CPUID Supply Chain Attack: Trojanized CPU-Z Distributes STX RAT

The hardware utility provider CPUID, known for ubiquitous tools such as CPU-Z and HWMonitor, recently suffered a Supply Chain Attack that resulted in the distribution of malicious software. According to The Hacker News, unknown threat actors compromised the official cpuid[.]com website for a duration of approximately 19 hours. During this window, legitimate download links were replaced with trojanized executables designed to install the STX RAT on victim systems.

Technical Analysis of the CPUID Website Compromise

The incident occurred between April 9, 2026, at 15:00 UTC and April 10, 2026, at 10:00 UTC. During this period, any user attempting to download CPU-Z, HWMonitor, HWMonitor Pro, or PerfMonitor may have received a malicious package. The TTP used in this campaign mirrors other recent supply chain incidents where trusted software distribution platforms are leveraged to bypass perimeter defenses.

The primary payload delivered in this attack is the STX RAT, a remote access tool. Once executed, the malware establishes C2 communications, allowing attackers to perform a variety of unauthorized actions. These include file exfiltration, keystroke logging, and potentially facilitating Lateral Movement within the compromised network. Because hardware monitoring tools often require administrative permissions to interact with system sensors and low-level components, the initial execution of the trojanized installer provides a streamlined path for Privilege Escalation.

STX RAT Indicators of Compromise and Behavior

Defenders analyzing systems for STX RAT presence should focus on unusual outbound network traffic originating from hardware monitoring processes. Analysts are searching for “how to detect STX RAT in hardware monitoring tools” to identify persistence mechanisms such as registry key modifications or scheduled tasks created during the infection phase.

Security teams should look for STX RAT indicators of compromise such as connections to non-standard ports or suspicious subdomains that do not align with the legitimate CPUID update infrastructure. The malicious files served during the breach were visually indistinguishable from the legitimate utilities, often retaining the original icons and metadata to deceive users. However, the cryptographic hashes of these files do not match the official releases from CPUID. In a SOC environment, cross-referencing file hashes against known-good baselines is the most reliable method for identification.

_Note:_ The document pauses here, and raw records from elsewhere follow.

/-- `y` is channel `x` but for what its command words change. -/
def FieldsMoved (x y : Channel) : Prop :=
  ∃ state banks acts lastAct lastCol lastRef lastReadEnd lastWriteEnd wakeAt columnData lastLine writeQueue draining
    windowAt actBudget colBudget cleanRun cmdSeq execSeq retryBuffer alerts idleSince forced, y = { x with
      state := state, banks := banks, acts := acts, lastAct := lastAct, lastCol := lastCol, lastRef := lastRef
      lastReadEnd := lastReadEnd, lastWriteEnd := lastWriteEnd, wakeAt := wakeAt, columnData := columnData
      lastLine := lastLine, writeQueue := writeQueue, draining := draining, windowAt := windowAt
      actBudget := actBudget, colBudget := colBudget, cleanRun := cleanRun, cmdSeq := cmdSeq, execSeq := execSeq
      retryBuffer := retryBuffer, alerts := alerts, idleSince := idleSince, forcedRefreshCount := forced }

/-- A channel's state stays, or wakes from power-down. -/
def StateMoved (x y : ChState) : Prop := y = x ∨ x = .powerDown ∧ y = .active

/-- `y` is channel `x` moved on by command words. -/
def ChannelMoved (x y : Channel) : Prop :=
  FieldsMoved x y ∧ StateMoved x.state y.state ∧ ∀ b : Fin 16, BankMoved x.banks[b] y.banks[b]

/-- `t` is `s` with channel `c` moved on and time passed; every other channel is as it was. -/
def Worked (c : Fin 32) (s t : State) : Prop :=
  s.hubTimer ≤ t.hubTimer ∧ ChannelMoved s.channels[c] t.channels[c] ∧
    ∀ d : Fin 32, d ≠ c → t.channels[d] = s.channels[d]

theorem BankMoved.refl (x : Bank) : BankMoved x x := ⟨_, _, _, _, _, _, _, _, _, rfl⟩

theorem BankMoved.trans {x y z : Bank} : BankMoved x y → BankMoved y z → BankMoved x z := by
  rintro ⟨_, _, _, _, _, _, _, _, _, rfl⟩ ⟨_, _, _, _, _, _, _, _, _, rfl⟩
  exact ⟨_, _, _, _, _, _, _, _, _, rfl⟩

theorem BankMoved.remap {x y : Bank} (h : BankMoved x y) : y.remap = x.remap := by
  obtain ⟨_, _, _, _, _, _, _, _, _, rfl⟩ := h
  rfl

theorem FieldsMoved.refl (x : Channel) : FieldsMoved x x :=
  ⟨_, _, _, _, _, _, _, _, _, _, _, _, _, _, _, _, _, _, _, _, _, _, _, rfl⟩

theorem FieldsMoved.trans {x y z : Channel} : FieldsMoved x y → FieldsMoved y z → FieldsMoved x z := by
  rintro ⟨_, _, _, _, _, _, _, _, _, _, _, _, _, _, _, _, _, _, _, _, _, _, _, rfl⟩
    ⟨_, _, _, _, _, _, _, _, _, _, _, _, _, _, _, _, _, _, _, _, _, _, _, rfl⟩
  exact ⟨_, _, _, _, _, _, _, _, _, _, _, _, _, _, _, _, _, _, _, _, _, _, _, rfl⟩

theorem StateMoved.refl (x : ChState) : StateMoved x x := Or.inl rfl

theorem StateMoved.trans {x y z : ChState} : StateMoved x y → StateMoved y z → StateMoved x z := by
  rintro (rfl | ⟨rfl, rfl⟩) (rfl | ⟨h, rfl⟩)
  · exact .inl rfl
  · exact .inr ⟨h, rfl⟩
  · exact .inr ⟨rfl, rfl⟩
  · exact absurd h (by decide)

/-- No command word retires a channel, or brings one back. -/
theorem StateMoved.ne_retired {x y : ChState} (h : StateMoved x y) (hx : x ≠ .retired) : y ≠ .retired := by
  obtain rfl | ⟨-, rfl⟩ := h
  · exact hx
  · decide
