-- ==== Sys2Proof/Word.lean ====
section
/-! DEFINITION. The words of the machine: bytes, 16-bit words, 12-bit addresses, nibbles, register indices.
All of them are unsigned (rule R6: "the machine has no signed quantity anywhere"). -/

namespace Sys2Proof

/-- An 8-bit value: a general register, a timer, a memory byte, an immediate `kk` (rules R10, R19, R16, R8). -/
abbrev Byte := BitVec 8

/-- A 16-bit value: `I`, `pc`, a stack entry, an instruction word (rules R12, R13, R14, R60). -/
abbrev Word := BitVec 16

/-- The 12-bit `addr` field of format NNN (rules R8, R61). -/
abbrev Addr := BitVec 12

/-- A 4-bit quantity (rule R9). -/
abbrev Nibble := BitVec 4

/-- A register index `x` or `y`: "a register index can never be out of range" (rule R62). -/
abbrev Reg := Fin 16

/-- The flag register is register 15 (rules R4, R11). -/
abbrev flagReg : Reg := 15

/-- `zext_16(v)` of a 12-bit address (rules R7, R62). -/
def zextAddr (a : Addr) : Word := a.setWidth 16

/-- `zext_16(v)` of a byte (rule R7). -/
def zextByte (b : Byte) : Word := b.setWidth 16

end Sys2Proof
end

### CPUID Supply Chain Attack Mitigation and Response

Organizations that downloaded or updated CPUID software within the identified 24-hour window must treat those systems as potentially compromised. The following steps should be prioritized as part of an immediate response:

• Hash Verification: Compare the SHA-256 hashes of all CPUID executables currently in the environment against the legitimate hashes provided by the vendor post-remediation.
• Endpoint Scanning: Use EDR solutions to perform full-disk scans and look for specific IoC associated with the STX RAT.
• Log Analysis: Review SIEM logs for any connections to suspicious IP addresses or domains during the breach window.

Implementing a Zero Trust architecture can limit the impact of such supply chain compromises by enforcing strict least-privilege access and continuous verification. Furthermore, mapping these threats to the MITRE ATT&CK framework helps security teams understand the broader context of the adversary’s goals. Defenders looking for further mitigation strategies should consider implementing application allowlisting to prevent the execution of unsigned or unauthorized binaries. While the CPUID breach was brief, the potential for long-term persistence via the STX RAT necessitates a thorough forensic investigation of any impacted workstation.